We were thrilled yesterday to find that along with the disappearance of the fencing that some of the natural environment was already arriving to occupy our small natural landscape. Killdeers were wandering over the site, and we suspect there might even be a nest nearby. The Killdeer is the mascot of the museum and center, appearing on our logos. It seemed a good omen, like a blessing.
Spring is still going on at the outdoor lab as well. There were delays with the planting so the worksite missed any kind of natural wildflower blooms back in March and April, but we have a great many newly-planted trees, and they will have to be irrigated until they can mature and put down an adequate root system. Natural wildflowers were also planted, and they are blooming right now.

Pathways wander throughout the lab, providing a serene place to walk or wait between classes, especially as the trees grow and mature. Interpretive signs will be installed soon that explain the identity of the plants and rocks, and the relationships that make up the Great Valley biome.

Part of my role in the design of the lab was the selection of rocks that we chose to represent the lower foothills of the Sierra Nevada. I was able to select somewhere around 30 tons of boulders that now crop out in the eastern part of the lab.
At the north end where visiting students will disembark from their school buses, we've placed boulders of the Table Mountain lava flow. It is a relatively rare rock called latite, but being black, and originally highly fluid, it can be thought of as a form of basalt. The lavas emerged from vents located today high in the Sierra Nevada near Sonora Pass (the Dardanelles) and flowed west for nearly 60 miles to the Knight's Ferry area. As the mountains later rose and tilted west, erosion removed the rocks from around the lava flow, but the lava flow resisted the forces of erosion and ended up as a ridge that retained the sinuous path of the ancestral Stanislaus River.

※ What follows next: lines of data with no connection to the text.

-- ==== Sys2Proof/Safety.lean ====
section
/-! DEFINITION. The terms that claims about the machine use: when an agent's instruction issues, and what a step leaves
unchanged. -/

namespace Sys2Proof.Machine

/-! ## When an instruction issues -/

/-- The cohort x.c executes, and x is what the state holds of it. -/
def Runs (s : State) (x : Ctx) : Prop := s.cur = .cohort x.c ∧ ctxOf s x.c = some x

/-- A scalar instruction that uses u issues: its cohort may run (R181), no halt of its loader or storer waits for it (R147),
its registers are produced and without error (R281, R40), the safe gap is open (R316), at a join point its lane queue is empty
(R107) and no result on its way can be an error (R102), and no access before it holds its own back (R102, R114). -/
def scalarReady (x : Ctx) (u : Use) : Bool :=
  x.runnable && !(x.co.ix == 0 && (x.g.loader.due || x.g.storer.due)) && !u.regs.any x.co.busyReg &&
  !u.reads.any x.co.badS.contains && (u.safe || decide (x.co.gap < gapLimit x)) && (!u.join || (x.co.laneIdle && x.co.noErrorComes)) &&
  !x.co.holdsBack u.rd u.wr

/-- A lane word issues: its cohort's lane stream may run, its registers lie below the cohort's count (R42), none is a late
result of the open run (R179), none that it reads holds an error (R40), and no access before it holds its own back (R102, R114). -/
def laneReady (x : Ctx) (blk : LaneBlock) (op : Nat) (w : LaneWord) : Bool :=
  x.laneRunnable && !(laneReads op w ++ laneWrites op w).any (fun r => decide (x.co.nv ≤ r) || x.co.runW.contains r) &&
  !(laneReads op w).any (fun r => (maskLanes blk.mask).any (fun l => x.co.badV.contains (r * 32 + l))) &&
  !x.co.holdsBack (laneAccess op).1 (laneAccess op).2

/-- A lane word of the block that heads the lane queue is what the cohort executes. -/
def LaneRuns (s : State) (k : LCtx) : Prop := Runs s k.x ∧ k.x.co.laneQ.head? = some k.blk

/-- The loader or storer k executes and may run (R148, R415, R445). -/
def RvRuns (s : State) (k : RvCtx) : Prop := s.cur = .rv k.gid k.st ∧ rvOf s k.gid k.st = some k ∧ k.runnable = true

/-! ## What a step leaves unchanged -/

/-- Every byte of memory reads as before. -/
def SameBytes (s t : State) : Prop := ∀ a, readByte t a = readByte s a

/-- No tenant register differs: only what counter captures count (R447). -/
def SameTenants (s t : State) : Prop := ∀ k, t.tenant k = { s.tenant k with caps := (t.tenant k).caps }

/-- The cohort c has become co, and nothing else of the machine differs but what counter captures count: not the memory, no
other cohort, no group, core, slice, die, launch, queue or register of a tenant, of the links or of Anvil. -/
def OnlyCohort (s t : State) (c : Nat) (co : Cohort) : Prop :=
  lookup t.cohorts c = some co ∧ (∀ k, k ≠ c → lookup t.cohorts k = lookup s.cohorts k) ∧ SameBytes s t ∧
  t = { s with cohorts := t.cohorts, tenants := t.tenants } ∧ SameTenants s t

/-- No loop ends at the instruction at a (R302). -/
def noLoopEnd (lp : LoopRegs) (a : Word) : Bool := (lp.lc0 == 0 || lp.le0 != a) && (lp.lc1 == 0 || lp.le1 != a)

/-- Only what is local to a cohort's issue differs: its cohort is now co, its core C and its group g; no other cohort, core or
group differs, no byte of memory, no launch, die, slice, queue or register of a tenant, of the links or of Anvil, but what
counter captures count and how many identities have been drawn. -/
def OnlyLocal (s t : State) (x : Ctx) (co : Cohort) (C : Core) (g : Group) : Prop :=
  lookup t.cohorts x.c = some co ∧ (∀ k, k ≠ x.c → lookup t.cohorts k = lookup s.cohorts k) ∧
  t.core x.core = C ∧ (∀ k, k ≠ x.core → t.core k = s.core k) ∧
  lookup t.groups x.co.grp = some g ∧ (∀ k, k ≠ x.co.grp → lookup t.groups k = lookup s.groups k) ∧ SameBytes s t ∧
  t = { s with cohorts := t.cohorts, cores := t.cores, groups := t.groups, tenants := t.tenants, fresh := t.fresh } ∧
  SameTenants s t

/-- co' is base after its scalar instruction of len words has completed without a taken transfer: SPC has moved past it unless a
loop ends there, the safe gap counts it, and every other register is that of base. -/
def Moved (base co' : Cohort) (len : Nat) : Prop :=
  co' = { base with spc := co'.spc, loops := co'.loops, gap := base.gap + 1, waitS := 0, liftS := false } ∧
  (noLoopEnd base.loops base.spc = true → co'.spc = base.spc + BitVec.ofNat 32 (4 * len) ∧ co'.loops = base.loops)

/-- co' is base after its scalar instruction has transferred control to a: only SPC, the safe gap and the loops have changed,
and the loops are lp. -/
def WentTo (base co' : Cohort) (a : Word) (lp : LoopRegs) : Prop :=
  co' = { base with spc := a, loops := lp, gap := base.gap + 1, waitS := 0, liftS := false }

/-- What a scalar instruction leaves of its cohort when its effect is on scalar registers alone: the registers named hold their
values and every other one is unchanged, SPC has advanced by the instruction's words unless a loop ends there, and every other
register of the cohort (modes, flags, exception registers, vectors, batches, queues) is as before. -/
def WroteRegs (co co' : Cohort) (ws : List (Nat × Word)) (len : Nat) : Prop :=
  (∀ r, co'.reg r = ((ws.find? (fun p => p.1 == r)).map (·.2)).getD (co.reg r)) ∧
  Moved { co with s := co'.s, badS := co'.badS } co' len

end Sys2Proof.Machine
end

The boulders are covered by a veritable ecosystem of lichens and mosses. When I picked them out last October, they were drab and dried out. When the rains came the surface of the rock came alive with color. It's a marvelous place to see the weathering of rock and formation of soil happening right in front of your eyes. The lichens produce acids that slowly break down the rock into clay and nutrients.
At the south end where students will be walking into the museum, we've placed "tombstone rocks". These are some of the oldest rocks found in our region, metamorphic slate and phyllite that started out as mud and silt on the bottom of the Pacific Ocean. Plate motions carried these sediments into the subduction zone that once extended from Canada to Mexico. The sediments were scraped off the ocean crust and added to the edge of the continent. In the process, the mud and silt were subjected to intense heat and pressure, and they were tilted to a vertical position. Differential erosion removed the softer layers, leaving the harder slabs to stand out like a ill-kempt cemetery plot.

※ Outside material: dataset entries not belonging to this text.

-- ==== Sys2Proof/Certificates/Slice0/Obligations.lean ====
section
/-! DEFINITION. The statements about the model, and the tables of forms that they range over. -/

open Sys2Proof Sys2Proof.Machine

namespace Sys2Proof.Slice0

/-! ## Forms of the scalar stream -/

/-- 1 or 0. -/
def oneIf (b : Bool) : Word := if b then 1 else 0

/-- R292, three registers: what d becomes from a and b. -/
def forms3 : List ((SReg → SReg → SReg → Instr) × (Word → Word → Word)) :=
  [(.add, fun a b => BitVec.ofNat 32 (a.toNat + b.toNat)),
   (.sub, fun a b => BitVec.ofInt 32 ((a.toNat : Int) - b.toNat)),
   (.mul, fun a b => BitVec.ofNat 32 (a.toNat * b.toNat)),
   (.mulhI32, fun a b => BitVec.ofInt 32 (a.toInt * b.toInt / 4294967296)),
   (.mulhN32, fun a b => BitVec.ofNat 32 (a.toNat * b.toNat / 4294967296)),
   (.and, fun a b => a &&& b), (.or, fun a b => a ||| b), (.xor, fun a b => a ^^^ b), (.andn, fun a b => a &&& ~~~b),
   (.shl, fun a b => BitVec.ofNat 32 (a.toNat * 2 ^ (b.toNat % 32))),
   (.shr, fun a b => BitVec.ofNat 32 (a.toNat / 2 ^ (b.toNat % 32))),
   (.sra, fun a b => BitVec.ofInt 32 (a.toInt / (2 ^ (b.toNat % 32) : Nat))),
   (.minI32, fun a b => BitVec.ofInt 32 (min a.toInt b.toInt)),
   (.minN32, fun a b => BitVec.ofNat 32 (min a.toNat b.toNat)),
   (.maxI32, fun a b => BitVec.ofInt 32 (max a.toInt b.toInt)),
   (.maxN32, fun a b => BitVec.ofNat 32 (max a.toNat b.toNat)),
   (.sltI32, fun a b => oneIf (decide (a.toInt < b.toInt))),
   (.sltN32, fun a b => oneIf (decide (a.toNat < b.toNat))),
   (.seq, fun a b => oneIf (decide (a = b))),
   (.bfe, fun a b => BitVec.ofNat 32 (a.toNat / 2 ^ (b.toNat % 32) % 2 ^ min (b.toNat / 32 % 64) 32))]

/-- R292, two registers: what d becomes from a. -/
def forms2 : List ((SReg → SReg → Instr) × (Word → Word)) :=
  [(.popc, fun a => BitVec.ofNat 32 ((List.range 32).filter (fun i => a.getLsbD i)).length),
   (.clz, fun a => BitVec.ofNat 32 ((List.range 32).takeWhile (fun i => !a.getLsbD (31 - i))).length),
   (.ctz, fun a => BitVec.ofNat 32 ((List.range 32).takeWhile (fun i => !a.getLsbD i)).length)]

/-- R293, an immediate of 13 bits: what d becomes from a and i = sext(imm13, 13). -/
def formsImm : List ((SReg → SReg → BitVec 13 → Instr) × (Word → Int → Word)) :=
  [(.addi, fun a i => BitVec.ofInt 32 (a.toInt + i)),
   (.andi, fun a i => a &&& BitVec.ofInt 32 i), (.ori, fun a i => a ||| BitVec.ofInt 32 i), (.xori, fun a i => a ^^^ BitVec.ofInt 32 i),
   (.slti, fun a i => oneIf (decide (a.toInt < i))), (.seqi, fun a i => oneIf (decide (a = BitVec.ofInt 32 i))),
   (.muli, fun a i => BitVec.ofInt 32 (a.toInt * i))]

/-- R293, a shift by imm13[4:0]. -/
def formsShift : List ((SReg → SReg → BitVec 5 → Instr) × (Word → Nat → Word)) :=
  [(.shli, fun a n => BitVec.ofNat 32 (a.toNat * 2 ^ n)), (.shri, fun a n => BitVec.ofNat 32 (a.toNat / 2 ^ n)),
   (.srai, fun a n => BitVec.ofInt 32 (a.toInt / (2 ^ n : Nat)))]

/-- What a register instruction of one destination uses. -/
def useOf (d : SReg) (srcs : List SReg) (len : Nat := 1) : Use :=
  { regs := d.toNat :: srcs.map (·.toNat), reads := srcs.map (·.toNat), len := len }

/-- What an instruction of pairs uses. -/
def usePairs (d : SReg) (srcs : List SReg) : Use :=
  { regs := [d.toNat, d.toNat + 1] ++ srcs.flatMap (fun r => [r.toNat, r.toNat + 1]),
    reads := srcs.flatMap (fun r => [r.toNat, r.toNat + 1]) }

/-- The instruction answers a next state in which registers of its own cohort have changed and nothing else. -/
def WritesRegs (s : State) (x : Ctx) (i : Instr) (ws : List (Nat × Word)) (len : Nat) : Prop :=
  ∃ t co, exec i s = .next t ∧ OnlyCohort s t x.c co ∧ WroteRegs x.co co ws len

/-- A 64-bit value in a pair: the low word in the even register. -/
def inPair (d : SReg) (v : Nat) : List (Nat × Word) :=
  [(d.toNat, BitVec.ofNat 32 v), (d.toNat + 1, BitVec.ofNat 32 (v / 2 ^ 32))]

/-- The number that a pair holds. -/
def pairNat (co : Cohort) (a : SReg) : Nat := (co.reg a.toNat).toNat + 2 ^ 32 * (co.reg (a.toNat + 1)).toNat

/-! ## Scalar accesses -/

/-- The loads of R294: their bytes, and whether they extend the sign. -/
def loadForms : List ((SReg → SReg → BitVec 13 → Instr) × Nat × Bool) :=
  [(.ldB32, 4, false), (.ldB64, 8, false), (.ldN8, 1, false), (.ldI8, 1, true), (.ldN16, 2, false), (.ldI16, 2, true)]

/-- The stores of R294: their bytes. -/
def storeForms : List ((SReg → SReg → BitVec 13 → Instr) × Nat) := [(.stB32, 4), (.stB64, 8), (.stB8, 1), (.stB16, 2)]

/-- LDSP's minors of R296: bytes, and whether the sign is extended. -/
def ldspForms : List (BitVec 7 × Nat × Bool) :=
  [(0, 1, false), (1, 1, true), (2, 2, false), (3, 2, true), (4, 4, false), (5, 8, false)]

/-- A register and the next one. -/
def pairOf (a : SReg) : List Nat := [a.toNat, a.toNat + 1]

/-- The registers of n bytes of data. -/
def dataOf (d : SReg) (n : Nat) : List Nat := if n = 8 then pairOf d else [d.toNat]

/-- The number that the data registers of n bytes hold. -/
def dataNat (co : Cohort) (d : SReg) (n : Nat) : Nat := if n = 8 then pairNat co d else (co.reg d.toNat).toNat

/-- The address of R294: the pair plus the immediate, modulo 2^64. -/
def addrOf (co : Cohort) (a : SReg) (imm : BitVec 13) : Nat := (((pairNat co a : Int) + imm.toInt) % 2 ^ 64).toNat

/-- What a load of n bytes writes, given the number that they hold. -/
def loaded (signed : Bool) (d : SReg) (n v : Nat) : List (Nat × Word) :=
  if n = 8 then inPair d v
  else [(d.toNat, if signed then BitVec.ofInt 32 (Int.bmod v (2 ^ (8 * n))) else BitVec.ofNat 32 v)]

/-- Bytes at pa as the cohort sees them over b: its own stores that are still in its store queue count (R111). -/
def withOwn (s : State) (x : Ctx) (pa : Nat) (b : List Byte) : List Byte :=
  (List.range b.length).map (fun i => (lastStored (queuedBy (s.core x.core) x.c) (pa + i)).getD (b.getD i 0))

/-- The line that the L1D holds for an address and may still serve (R59, R62); none for a read that passes the L1D. -/
def serves (s : State) (x : Ctx) (va : Nat) (xl : Xlat) (n : Nat) : Option L1Line :=
  if xl.mt = 0 ∧ va % 64 + n ≤ 64 then
    (l1Line (s.core x.core) x.t va).filter (fun l => decide (s.clk - l.at_ ≤ Config.l1dClk))
  else none

/-- The bytes of a read that a cohort makes: of a line that the L1D serves (R59, R62), else its core's view of memory, and over
either its own queued stores (R111). -/
def loadSees (s : State) (x : Ctx) (va : Nat) (xl : Xlat) (n : Nat) : List Byte :=
  withOwn s x xl.pa (match serves s x va xl n with
    | some l => (List.range n).map (fun i => l.bytes.getD (va % 64 + i) 0)
    | none => coreRead s x.core xl.pa n)

/-- What translating addresses asks of system space or of another package (R34, R452, R454): the reads of their walks. -/
def seeks (s : State) (x : Ctx) (vas : List Nat) : State := countMisses s x.core x.t vas

/-- What a read asks of system space or of another package (R452, R454): the reads of its walk and, where no line of the L1D serves
it, its line, where the L1D may hold it, else its bytes. -/
def asks (s : State) (x : Ctx) (va : Nat) (xl : Xlat) (n : Nat) : State :=
  if (serves s x va xl n).isSome then seeks s x [va]
  else if xl.mt = 0 ∧ va % 64 + n ≤ 64 then leaves (seeks s x [va]) x.t (xl.pa - va % 64) 64 []
  else leaves (seeks s x [va]) x.t xl.pa n []

/-- The core after that read (R59): a line that serves it stays, a line that does not stand in the L1D is filled into it, and a read
that passes the L1D leaves none of its line there. -/
def afterLoad (s : State) (x : Ctx) (va : Nat) (xl : Xlat) (n : Nat) : Core :=
  if (serves s x va xl n).isSome then s.core x.core
  else if xl.mt = 0 ∧ va % 64 + n ≤ 64 then
    l1Fill (s.core x.core) ⟨x.t, va - va % 64, xl.pa - va % 64, coreRead s x.core (xl.pa - va % 64) 64, s.clk⟩
  else l1Drop (s.core x.core) xl.pa

/-- What the cohort x is once earlier accesses of it have been taken forward: results may have come to its pending reads, and all
else of it and of its group is as it was. -/
def Became (r : State) (x y : Ctx) : Prop :=
  ctxOf r x.c = some y ∧ y.g = x.g ∧ y.co = { x.co with pend := y.co.pend }

/-- The core C after its cohort has issued a store of cells (R111): one more in its store queue. -/
def queued (C : Core) (c t mt : Nat) (cells : List Host.Cell) : Core :=
  { C with queue := C.queue ++ [⟨c, t, cells, false, mt, C.seq, false, none⟩], seq := C.seq + 1 }

/-- Nothing that a cohort has sent is on its way at a core. -/
def nothingOut (C : Core) (c : Nat) : Prop :=
  C.queue.all (fun r => r.c != c) = true ∧ C.atoms.all (fun q => q.c != c) = true ∧ C.reds.all (fun q => q.c != c) = true ∧
  C.freqs.all (fun q => q.c != c) = true

/-- No store of the core that is on its way touches the bytes. -/
def storesOff (s : State) (core : Nat) (pas : List Nat) : Bool := (s.core core).stores.all (fun r => !meets r.cells pas)

/-- After a store of n bytes of v at an address, a byte in its place, and every other byte as it was. -/
def storedByte (pa n v a : Nat) (before : Byte) : Byte :=
  if pa ≤ a ∧ a < pa + n then BitVec.ofNat 8 (v / 256 ^ (a - pa)) else before

/-- A table of bytes after n bytes of v have been stored at an offset. -/
def StoredAt (m m' : List Host.Cell) (off n v : Nat) : Prop := ∀ a, get 0 m' a = storedByte off n v a (get 0 m a)

/-- The instruction answers a next state in which, beside the state r that its ordering left (s where it orders nothing), its cohort
is base, moved past it, its core C and its group g, and in which nothing else differs. -/
def CompletesFrom (s r : State) (x : Ctx) (i : Instr) (base : Cohort) (C : Core) (g : Group) (len : Nat := 1) : Prop :=
  ∃ t co, exec i s = .next t ∧ OnlyLocal r t x co C g ∧ Moved base co len

/-- The same of an instruction that orders nothing. -/
def Completes (s : State) (x : Ctx) (i : Instr) (base : Cohort) (C : Core) (g : Group) (len : Nat := 1) : Prop :=
  CompletesFrom s s x i base C g len

/-- A load on its way: the destination stays unwritten until it returns (R295). -/
def loadPending (s : State) (x : Ctx) (va : Nat) (xl : Xlat) (d : SReg) (n : Nat) (vals : List (Nat × Word)) : Pending :=
  { tag := s.fresh, scalar := true, regs := dataOf d n, path := pathOf s xl.pa, spc := x.co.spc, va := BitVec.ofNat 64 va,
    vals := vals }

/-! ## Control flow -/

/-- A branch target: SPC plus 4 times the offset, modulo 2^32 (R270). -/
def goal {n : Nat} (co : Cohort) (off : BitVec n) : Word := BitVec.ofInt 32 ((co.spc.toNat : Int) + 4 * off.toInt)

/-- The loops after a taken transfer: one whose range the target leaves ends (R303). -/
def loopsAfter (lp : LoopRegs) (a : Word) : LoopRegs :=
  { lp with lc0 := if lp.ls0.toNat ≤ a.toNat ∧ a.toNat ≤ lp.le0.toNat then lp.lc0 else 0,
            lc1 := if lp.ls1.toNat ≤ a.toNat ∧ a.toNat ≤ lp.le1.toNat then lp.lc1 else 0 }

/-- The conditional branches of R299 on two registers, and when each is taken. -/
def branchForms : List ((SReg → SReg → BitVec 13 → Instr) × (Word → Word → Bool)) :=
  [(.beq, fun a b => decide (a = b)), (.bne, fun a b => decide (a ≠ b)),
   (.bltI32, fun a b => decide (a.toInt < b.toInt)), (.bgeI32, fun a b => decide (a.toInt ≥ b.toInt)),
   (.bltN32, fun a b => decide (a.toNat < b.toNat)), (.bgeN32, fun a b => decide (a.toNat ≥ b.toNat))]

/-- The instruction transfers control to a, with the loops lp and the return stack entries ret (depth n); nothing else of the
machine changes. -/
def Transfers (s : State) (x : Ctx) (i : Instr) (base : Cohort) (a : Word) (lp : LoopRegs) : Prop :=
  ∃ t co, exec i s = .next t ∧ OnlyCohort s t x.c co ∧ WentTo base co a lp

/-- The instruction leaves of its cohort base, moved past it, and changes nothing else. -/
def Leaves (s : State) (x : Ctx) (i : Instr) (base : Cohort) (len : Nat := 1) : Prop :=
  ∃ t co, exec i s = .next t ∧ OnlyCohort s t x.c co ∧ Moved base co len

/-- The special registers of R282 that hold a value of their own: index, the bits that it has, how to read and how to write it. -/
def specials : List (BitVec 6 × Word × (Cohort → Word) × (Cohort → Word → Cohort)) :=
  [(0, 7, (·.mode), fun co v => { co with mode := v }), (1, 31, (·.fpf), fun co v => { co with fpf := v }),
   (2, 31, (·.fpe), fun co v => { co with fpe := v }), (3, 0x3FFFFF, (·.cause), fun co v => { co with cause := v }),
   (4, 0xFFFFFFFF, (·.xpc), fun co v => { co with xpc := v }), (5, 63, (·.xlw), fun co v => { co with xlw := v }),
   (6, 0xFFFFFFFF, (·.xaddrlo), fun co v => { co with xaddrlo := v }),
   (7, 0xFFFFFFFF, (·.xaddrhi), fun co v => { co with xaddrhi := v }),
   (8, 0xFFFFFFFC, (·.loops.ls0), fun co v => { co with loops := { co.loops with ls0 := v } }),
   (9, 0xFFFFFFFC, (·.loops.le0), fun co v => { co with loops := { co.loops with le0 := v } }),
   (10, 0xFFFFFFFF, (·.loops.lc0), fun co v => { co with loops := { co.loops with lc0 := v } }),
   (11, 0xFFFFFFFC, (·.loops.ls1), fun co v => { co with loops := { co.loops with ls1 := v } }),
   (12, 0xFFFFFFFC, (·.loops.le1), fun co v => { co with loops := { co.loops with le1 := v } }),
   (13, 0xFFFFFFFF, (·.loops.lc1), fun co v => { co with loops := { co.loops with lc1 := v } })]

/-- The read-only special registers of R282 but CYCLE: index and value. -/
def readOnly (x : Ctx) : List (BitVec 6 × Word) :=
  [(14, BitVec.ofNat 32 (65536 * x.co.depth + (match x.co.ids with | [] => 0 | i :: _ => 32768 + i.toNat))),
   (16, x.co.cycleh), (17, x.co.wid.setWidth 32), (18, BitVec.ofNat 32 (x.co.wid.toNat / 2 ^ 32)),
   (19, BitVec.ofNat 32 x.co.ix), (20, BitVec.ofNat 32 (16 * x.g.member + x.g.size)), (21, BitVec.ofNat 32 x.co.role)]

Other rocks on the "upper" trail include marble boulders, the host rocks for the Mother Lode's spectacular caverns. We also have a huge chunk of quartz, the host ore for the gold that was responsible for the most transformative events in the human history of California, the Gold Rush of 1848.
In a few months we expect to see a scaled-down model of a Saurolophus, the first dinosaur ever to be found in California, erected in the barren area on the lower left corner in the picture below. It was discovered by a teenager named Al Bennison in the 1930s right here in Stanislaus County, up in Del Puerto Canyon. Few of our children are ever taught about the rich paleontology of our valley and the many kinds of fascinating creatures that used to live here in the valley, including Mosasaurs, Plesiosaurs, Hadrosaurs, and in much younger rocks, Sabertooth Cats, Mammoths, Short-faced Bears, Giant Sloths, and Dire Wolves. To help their imaginations, we are installing a mock paleontology dig at the western end of the nature lab.
It's an exciting time for our faculty, staff, and volunteers. It's not complete, but for the first time we are able to wander about this wonderful little microcosm of the Great Valley. For some of us it has been a three-decade wait, but it's been worth the effort. A lot of people have worked very hard to make this unique educational experience a reality.


SciGuy315 said...


Unknown said...

Gorgeous, have to come for a sit ri enjoy this wondrous new learning area!

Hollis said...

Wonderful! and once again ... congratulations :)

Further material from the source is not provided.